A Life Well Lived
Niharika Gupta
A LIFE WELL LIVED by Indira Menon NA, 2010, 0 pp., 00.00
January 2010, volume 34, No 1

Indira Menon was born in Madras, and spent her early years in Bihar where her father was posted. With her sister Kalyani, she later went to live with their grandparents in Madras, where her grandfather, Sir K. Ramunni Menon, had them placed under the tutelage of Smt. T. Brinda, who taught them Carnatic music in 1944–1947, a period she later described as the best years of her life. She called Brinda the ‘eternal teacher’, and some of her qualities that she describes so movingly would be recognized in herself by her own students of economics, of music and of remedial English—her instinct for lacing learning with laughter, her decided opinions, her patience.
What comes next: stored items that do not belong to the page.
/-- Row Fx of the opcode map (R129). -/
def cellsF (b1 b2 : Byte) : List Instr :=
  [ .beq b1, .sbc (.mem (.indY b1)), .kil 0xF2, .isb (.indY b1),
    .nopUnofficial 0xF4 (.mem (.zpX b1)), .sbc (.mem (.zpX b1)), .inc (.zpX b1), .isb (.zpX b1),
    .sed, .sbc (.mem (.absY (mkWord b1 b2))), .nopUnofficial 0xFA .implied, .isb (.absY (mkWord b1 b2)),
    .nopUnofficial 0xFC (.mem (.absX (mkWord b1 b2))), .sbc (.mem (.absX (mkWord b1 b2))), .inc (.absX (mkWord b1 b2)), .isb (.absX (mkWord b1 b2)) ]

/-- The sixteen cells whose opcode has the given high nibble. -/
def cellBlock (hi : Nat) (b1 b2 : Byte) : List Instr :=
  match hi with
  | 0 => cells0 b1 b2
  | 1 => cells1 b1 b2
  | 2 => cells2 b1 b2
  | 3 => cells3 b1 b2
  | 4 => cells4 b1 b2
  | 5 => cells5 b1 b2
  | 6 => cells6 b1 b2
  | 7 => cells7 b1 b2
  | 8 => cells8 b1 b2
  | 9 => cells9 b1 b2
  | 10 => cellsA b1 b2
  | 11 => cellsB b1 b2
  | 12 => cellsC b1 b2
  | 13 => cellsD b1 b2
  | 14 => cellsE b1 b2
  | _ => cellsF b1 b2

/-- The instruction an opcode byte selects, with the operand bytes the machine has read for it (R123, R129). Operand bytes the
format does not have are ignored; the default is never taken. -/
def decodeOp (op b1 b2 : Byte) : Instr :=
  (cellBlock (op.toNat / 16) b1 b2).getD (op.toNat % 16) (.kil op)

/-- How many operand bytes the machine reads after the opcode byte: the row's size less one, but none for BRK, whose padding
byte is not read (R150, R253), and none for a halting row (R291). -/
def operandBytes (op : Byte) : Nat :=
  if op = 0x00 ∨ (rowOf op).cls = .halting then 0 else (rowOf op).size - 1

/-- Why a list of bytes holds no instruction. Every opcode byte is a row, so only missing bytes are rejected. -/
inductive DecodeError where
  /-- There is no byte at all. -/
  | noOpcode
  /-- The list ends before the operand bytes of this opcode. -/
  | missingOperand (op : Byte)
  deriving DecidableEq, Repr

/-- The instruction at the head of a list of bytes; what follows it is not looked at (R120). -/
def decode : List Byte → Except DecodeError Instr
  | [] => .error .noOpcode
  | op :: rest =>
    match operandBytes op, rest with
    | 0, _ => .ok (decodeOp op 0 0)
    | 1, b1 :: _ => .ok (decodeOp op b1 0)
    | _ + 2, b1 :: b2 :: _ => .ok (decodeOp op b1 b2)
    | _, _ => .error (.missingOperand op)

/-! ## Encoding -/

/-- The one of eight opcodes that the format selects, in the order zp; zp,X; zp,Y; abs; abs,X; abs,Y; (zp,X); (zp),Y. A form
the instruction does not have is given 0x00 below. -/
def AddrMode.pick (m : AddrMode) (z zx zy a ax ay ix iy : Byte) : Byte :=
  match m with
  | .zp _ => z
  | .zpX _ => zx
  | .zpY _ => zy
  | .abs _ => a
  | .absX _ => ax
  | .absY _ => ay
  | .indX _ => ix
  | .indY _ => iy

/-- As `AddrMode.pick`, with the opcode of the immediate form first. -/
def ReadOperand.pick (m : ReadOperand) (i z zx zy a ax ay ix iy : Byte) : Byte :=
  match m with
  | .imm _ => i
  | .mem m => m.pick z zx zy a ax ay ix iy

/-- The opcode of a shift: accumulator; zp; zp,X; abs; abs,X. -/
def ShiftOperand.pick (m : ShiftOperand) (acc z zx a ax : Byte) : Byte :=
  match m with
  | .acc => acc
  | .mem m => m.pick z zx 0x00 a ax 0x00 0x00 0x00
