-- ==== Sys2Proof/Machine/Loader.lean ====
section
/-! DEFINITION. The host's moves: reset() and loadGame(bytes) (spec/70_reset_and_hazards.md R440 to R443,
spec/20_memory.md R100 to R102, spec/60_exceptions.md R404, R423). -/

namespace Sys2Proof.Machine

/-! ## reset() -/

/-- The CPU part of `reset()` (R441). -/
def cpuReset (s : State) : State :=
  ((readWord resetVector s).bind fun target s1 =>
    .ok () { s1 with
      pc := target, sp := 0xFD, p := 0x24, a := 0, x := 0, y := 0, pending := none, running := true, haltCause := none }).state

/-- The PPU part of `reset()` (R442): OAM, the frames and `front` stay. -/
def Ppu.afterReset (q : Ppu) : Ppu :=
  { q with
    cycle := 0, scanline := 0, ctrl := 0, mask := 0, vblank := false, sprite0Hit := false, spriteOverflow := false,
    oamAddr := 0, v := 0, t := 0, x := 0, w := false, readBuffer := 0, ntByte := 0, atBits := 0, patLo := 0, patHi := 0,
    tileData := 0, spriteLine := [] }

/-- `reset()` (R441 to R443). -/
def hostReset (s : State) : State := (cpuReset s).setPpu (cpuReset s).ppu.afterReset

/-- The effect of a host move other than `run` on the core (R423). -/
def hostMove (m : HostMove) (s : State) : State :=
  match m with
  | .run => s
  | .raiseIRQ => s.raiseIrq
  | .reset => hostReset s
  | .quit => { s with quit := true }

/-! ## loadGame(bytes) -/

/-- Why no console is built (R102, R405). -/
inductive LoadError where
  | shortHeader
  | noPrg
  | chrRamUnsupported
  deriving DecidableEq, Repr

/-- The memories that hold POWER_ON_FILL after loadGame (R440). -/
inductive FillRegion where
  | ram | ntRam | palRam | oam | prgRam
  deriving DecidableEq, Repr

/-- The mapper ID of a header (R100, C2). -/
def mapperId (b6 b7 : Byte) : Byte := (b6 >>> 4) ||| (b7 &&& 0xF0)

/-- The mirroring of header byte 6 bit 0 (R44, R100). -/
def headerMirror (b6 : Byte) : Mirror := if b6.getLsbD 0 then .vertical else .horizontal

/-- The length a full image of this header has (R102). -/
def imageLength (nPrg nChr : Nat) : Nat := 16 + 16384 * nPrg + 8192 * nChr

/-- The image's bytes from `start` on, `n` of them; a missing byte is TRUNCATED_FILL's for its place in the image (R102). -/
def imageBytes (truncatedFill : Nat → Byte) (image : List Byte) (start n : Nat) : List Byte :=
  let have_ := (image.drop start).take n
  have_ ++ (List.range (n - have_.length)).map fun k => truncatedFill (start + have_.length + k)

/-- A memory of `n` bytes of fill. -/
def filled (fill : Nat → Byte) (n : Nat) : Memory := Memory.ofBytes 0 ((List.range n).map fill)

/-- The mapper and the load diagnostics that an image gives (R101, R102, R440): a truncated body loads as mapper 0 whatever the
ID is, and both warnings can apply. -/
def selectMapper (id : Byte) (length full : Nat) : MapperKind × List LoadWarning :=
  let fallback := if id = 0 ∨ id = 1 then [] else [LoadWarning.mapperFallback id]
  let truncated := if length < full then [LoadWarning.truncatedBody length] else []
  (if id = 1 ∧ full ≤ length then .shiftBanked else .fixed, fallback ++ truncated)

/-- The cartridge of an image whose header has been accepted (R100, R440 step 3). -/
def buildCart (kind : MapperKind) (nPrg nChr : Nat) (mirror : Mirror) (prgRam : Memory) (truncatedFill : Nat → Byte)
    (image : List Byte) : Cart :=
  { kind := kind, nPrg := nPrg, nChr := nChr
    prg := Memory.ofBytes 0 (imageBytes truncatedFill image 16 (16384 * nPrg))
    chr := Memory.ofBytes 0 (imageBytes truncatedFill image (16 + 16384 * nPrg) (8192 * nChr))
    prgRam := prgRam, mirror := mirror, shift := 0b10000, control := 0x0C, chr0 := 0, chr1 := 0, prgReg := 0 }

/-- `loadGame(bytes)` (R440). POWER_ON_FILL, TRUNCATED_FILL and the launch parameters are arguments (R6). The console ends with
`reset()`. -/
def loadGame (powerOnFill : FillRegion → Nat → Byte) (truncatedFill : Nat → Byte) (params : Params) (image : List Byte) :
    Except LoadError State :=
  match image with
  | _ :: _ :: _ :: _ :: b4 :: b5 :: b6 :: b7 :: _ :: _ :: _ :: _ :: _ :: _ :: _ :: _ :: _ =>
    if b4 = 0 then .error .noPrg
    else if b5 = 0 then .error .chrRamUnsupported
    else
      let mapper := selectMapper (mapperId b6 b7) image.length (imageLength b4.toNat b5.toNat)
      let cart := buildCart mapper.1 b4.toNat b5.toNat (headerMirror b6) (filled (powerOnFill .prgRam) 0x2000) truncatedFill image
      .ok (hostReset
        { State.reset with
          ram := filled (powerOnFill .ram) 0x800
          ntRam := filled (powerOnFill .ntRam) 0x800
          palRam := filled (powerOnFill .palRam) 32
          ppu := { Ppu.initial with oam := filled (powerOnFill .oam) 256 }
          cart := cart
          loadDiag := mapper.2
          params := params })
  | _ => .error .shortHeader

end Sys2Proof.Machine
end

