/-- Vblank starts at (241, 1), with an NMI when control bit 7 is set, whatever the cell held; it and the sprite flags end at
(261, 1); no other tick changes vblank or the cell, or clears a sprite flag (R311, R312). -/
def Obligations.VblankAndNmi : Prop :=
  ∀ s : State,
    (s.ppu.scanline = 241 ∧ s.ppu.cycle = 1 → (ppuTick s).ppu.vblank = true ∧
      (ppuTick s).pending = if s.ppu.ctrl.getLsbD 7 then some .nmi else s.pending) ∧
    (s.ppu.scanline = 261 ∧ s.ppu.cycle = 1 → (ppuTick s).ppu.vblank = false ∧ (ppuTick s).ppu.sprite0Hit = false ∧
      (ppuTick s).ppu.spriteOverflow = false) ∧
    (¬(s.ppu.scanline = 241 ∧ s.ppu.cycle = 1) → (ppuTick s).pending = s.pending) ∧
    (¬(s.ppu.scanline = 241 ∧ s.ppu.cycle = 1) → ¬(s.ppu.scanline = 261 ∧ s.ppu.cycle = 1) →
      (ppuTick s).ppu.vblank = s.ppu.vblank) ∧
    (¬(s.ppu.scanline = 261 ∧ s.ppu.cycle = 1) →
      (s.ppu.sprite0Hit = true → (ppuTick s).ppu.sprite0Hit = true) ∧
      (s.ppu.spriteOverflow = true → (ppuTick s).ppu.spriteOverflow = true))

/-- Any number of PPU ticks writes nothing but the PPU's own state and the pending cell, and of the PPU neither the ports'
registers nor OAM (R300, R421). -/
def Obligations.PpuTicksLeaveTheRestAlone : Prop :=
  ∀ (n : Nat) (s : State), ∃ t, t = ppuTicks n s ∧ t = { s with ppu := t.ppu, pending := t.pending } ∧
    t.ppu.ctrl = s.ppu.ctrl ∧ t.ppu.mask = s.ppu.mask ∧ t.ppu.oamAddr = s.ppu.oamAddr ∧ t.ppu.oam = s.ppu.oam ∧
    t.ppu.t = s.ppu.t ∧ t.ppu.x = s.ppu.x ∧ t.ppu.w = s.ppu.w ∧ t.ppu.readBuffer = s.ppu.readBuffer

/-- No instruction moves the PPU's counters, draws a pixel, touches its fetch latches or its sprite line, sets a status flag or
writes the pending cell, whatever it stores where; nor does it change the ROM, the launch parameters or the host's moves
(R302, R403, R421). -/
def Obligations.InstructionsLeaveThePpuPipelineAlone : Prop :=
  ∀ (i : Instr) (s t : State), exec i s = .next t →
    t.pending = s.pending ∧ t.ppu.cycle = s.ppu.cycle ∧ t.ppu.scanline = s.ppu.scanline ∧ t.ppu.front = s.ppu.front ∧
    t.ppu.frame0 = s.ppu.frame0 ∧ t.ppu.frame1 = s.ppu.frame1 ∧ t.ppu.spriteLine = s.ppu.spriteLine ∧
    t.ppu.ntByte = s.ppu.ntByte ∧ t.ppu.atBits = s.ppu.atBits ∧ t.ppu.patLo = s.ppu.patLo ∧ t.ppu.patHi = s.ppu.patHi ∧
    t.ppu.tileData = s.ppu.tileData ∧ t.ppu.sprite0Hit = s.ppu.sprite0Hit ∧ t.ppu.spriteOverflow = s.ppu.spriteOverflow ∧
    (t.ppu.vblank = true → s.ppu.vblank = true) ∧
    t.cart = { s.cart with
      prgRam := t.cart.prgRam, mirror := t.cart.mirror, shift := t.cart.shift, control := t.cart.control, chr0 := t.cart.chr0,
      chr1 := t.cart.chr1, prgReg := t.cart.prgReg } ∧
    t.loadDiag = s.loadDiag ∧ t.params = s.params ∧ t.host = s.host ∧ t.quit = s.quit

/-- The scroll updates, field by field: on a render line with rendering enabled v moves one tile right at each eighth fetch cycle,
one line down at cycle 256, takes the horizontal fields of t at 257, and on the pre-render line its vertical fields at 280 to
304; at no other cycle, and with rendering disabled never, does v change (R350, R356 to R359, R375). -/
def Obligations.ScrollUpdates : Prop :=
  ∀ s : State,
    ((s.ppu.mask.getLsbD 3 || s.ppu.mask.getLsbD 4) = false → (ppuTick s).ppu.v = s.ppu.v) ∧
    ((s.ppu.mask.getLsbD 3 || s.ppu.mask.getLsbD 4) = true → (s.ppu.scanline ≤ 239 ∨ s.ppu.scanline = 261) →
      (s.ppu.cycle = 257 →
        ∀ k, (ppuTick s).ppu.v.getLsbD k = if k < 5 ∨ k = 10 then s.ppu.t.getLsbD k else s.ppu.v.getLsbD k) ∧
      (s.ppu.scanline = 261 → 280 ≤ s.ppu.cycle → s.ppu.cycle ≤ 304 →
        ∀ k, (ppuTick s).ppu.v.getLsbD k = if k < 5 ∨ k = 10 then s.ppu.v.getLsbD k else s.ppu.t.getLsbD k) ∧
      ((1 ≤ s.ppu.cycle ∧ s.ppu.cycle ≤ 256 ∨ 321 ≤ s.ppu.cycle ∧ s.ppu.cycle ≤ 336) → s.ppu.cycle % 8 = 0 →
        (ppuTick s).ppu.v.toNat % 32 = (s.ppu.v.toNat + 1) % 32 ∧
        (ppuTick s).ppu.v.toNat / 1024 % 2 = (s.ppu.v.toNat / 1024 + (s.ppu.v.toNat % 32 + 1) / 32) % 2 ∧
        (s.ppu.cycle ≠ 256 → ∀ k, 5 ≤ k → k ≠ 10 → (ppuTick s).ppu.v.getLsbD k = s.ppu.v.getLsbD k) ∧
        (s.ppu.cycle = 256 →
          (ppuTick s).ppu.v.toNat / 4096 = (s.ppu.v.toNat / 4096 + 1) % 8 ∧
          (s.ppu.v.toNat / 4096 ≠ 7 → (ppuTick s).ppu.v.toNat / 32 % 32 = s.ppu.v.toNat / 32 % 32 ∧
            (ppuTick s).ppu.v.toNat / 2048 % 2 = s.ppu.v.toNat / 2048 % 2) ∧
          (s.ppu.v.toNat / 4096 = 7 →
            (ppuTick s).ppu.v.toNat / 32 % 32 =
              (if s.ppu.v.toNat / 32 % 32 = 29 ∨ s.ppu.v.toNat / 32 % 32 = 31 then 0 else s.ppu.v.toNat / 32 % 32 + 1) ∧
            (ppuTick s).ppu.v.toNat / 2048 % 2 =
              (if s.ppu.v.toNat / 32 % 32 = 29 then 1 - s.ppu.v.toNat / 2048 % 2 else s.ppu.v.toNat / 2048 % 2)))) ∧
      (s.ppu.cycle = 0 ∨ (s.ppu.cycle ≤ 256 ∧ s.ppu.cycle % 8 ≠ 0) ∨ (258 ≤ s.ppu.cycle ∧ s.ppu.cycle ≤ 279) ∨
          (280 ≤ s.ppu.cycle ∧ s.ppu.cycle ≤ 304 ∧ s.ppu.scanline ≠ 261) ∨ (305 ≤ s.ppu.cycle ∧ s.ppu.cycle ≤ 320) ∨
          (321 ≤ s.ppu.cycle ∧ s.ppu.cycle % 8 ≠ 0) ∨ 337 ≤ s.ppu.cycle →
        (ppuTick s).ppu.v = s.ppu.v)) ∧
    (240 ≤ s.ppu.scanline → s.ppu.scanline ≠ 261 → (ppuTick s).ppu.v = s.ppu.v)

/-- The background fetches on a render line with rendering enabled: at each of the cycles 1 to 256 and 321 to 336 the tile register
moves one pixel left; at cycle 1, 3, 5 and 7 of eight the nametable byte, the attribute value, the low and the high pattern
byte are fetched from the addresses that v and the control register give, and at cycle 8 the eight pixels are ORed into the low
half of the tile register. At every other tick, and with rendering disabled, none of these changes (R352 to R355). -/
def Obligations.BackgroundFetches : Prop :=
  ∀ (s : State) (fetching : Bool) (v c : Nat) (pattern : Word), v = s.ppu.v.toNat → c = s.ppu.cycle →
    fetching = ((s.ppu.mask.getLsbD 3 || s.ppu.mask.getLsbD 4) && (decide (s.ppu.scanline ≤ 239) || s.ppu.scanline == 261) &&
      ((decide (1 ≤ c) && decide (c ≤ 256)) || (decide (321 ≤ c) && decide (c ≤ 336)))) →
    pattern = BitVec.ofNat 16 ((if s.ppu.ctrl.getLsbD 4 then 0x1000 else 0) + 16 * s.ppu.ntByte.toNat + v / 4096 % 8) →
    (ppuTick s).ppu.ntByte =
      (if fetching = true ∧ c % 8 = 1 then ppuRead (BitVec.ofNat 16 (0x2000 + v % 0x1000)) s else s.ppu.ntByte) ∧
    (ppuTick s).ppu.atBits.toNat =
      (if fetching = true ∧ c % 8 = 3 then
        4 * ((ppuRead (BitVec.ofNat 16 (0x23C0 + v / 1024 % 4 * 1024 + v / 128 % 8 * 8 + v / 4 % 8)) s).toNat /
          2 ^ (4 * (v / 64 % 2) + 2 * (v / 2 % 2)) % 4)
      else s.ppu.atBits.toNat) ∧
    (ppuTick s).ppu.patLo = (if fetching = true ∧ c % 8 = 5 then ppuRead pattern s else s.ppu.patLo) ∧
    (ppuTick s).ppu.patHi = (if fetching = true ∧ c % 8 = 7 then ppuRead (pattern + 8) s else s.ppu.patHi) ∧
    (fetching = false → (ppuTick s).ppu.tileData = s.ppu.tileData) ∧
    (fetching = true → c % 8 ≠ 0 → (ppuTick s).ppu.tileData.toNat = s.ppu.tileData.toNat * 16 % 2 ^ 64) ∧
    (fetching = true → c % 8 = 0 → s.latchWf = true →
      (ppuTick s).ppu.tileData.toNat / 2 ^ 32 = s.ppu.tileData.toNat / 2 ^ 28 % 2 ^ 32 ∧
      ∀ k, k < 8 → (ppuTick s).ppu.tileData.toNat / 16 ^ k % 16 = (s.ppu.tileData.toNat * 16 / 16 ^ k % 16) |||
        (s.ppu.atBits.toNat + 2 * bit (s.ppu.patHi.getLsbD k) + bit (s.ppu.patLo.getLsbD k)))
Her recollections of her grandfather, whom she credited with having made music part of her being by subjecting her sister and herself to nerve-wracking sessions where he asked them to identify the correct among two alternative renderings, convey the same combination of humour, warmth, awe that was peculiarly hers.

Her sister Kalyani, in a touching passage in the memoirs she wrote for her son, talks of how she used to feel that everyone pampered Indira because she was the younger one, but later decided it was because Indira herself was so loving.

In 1947, she came to Delhi to visit her parents and younger sister Narayani, and it was here that she contracted polio. In the process of trying out various treatments, her schooling was interrupted until 1951, when she joined the Convent of Jesus and Mary. In the meantime, unable to come to terms with a world without music, she got her mother to arrange classes for her and to accompany her to every concert in Delhi. She also took classes in Telugu to understand the text of the compositions of her beloved Thyagaraja. It was only in her last years that she said she had always suspected it was the weakness of her lung caused by the polio that prevented her voice from developing properly. In her teens she was so busy fiercely trying to do all the things her friends were able to do, she had no room for self-pity. She learned to ride a bicycle, to enjoy knitting and embroidery, to compose fine photographs. In school she found friends whom she could talk to for hours about Dickens and Austen.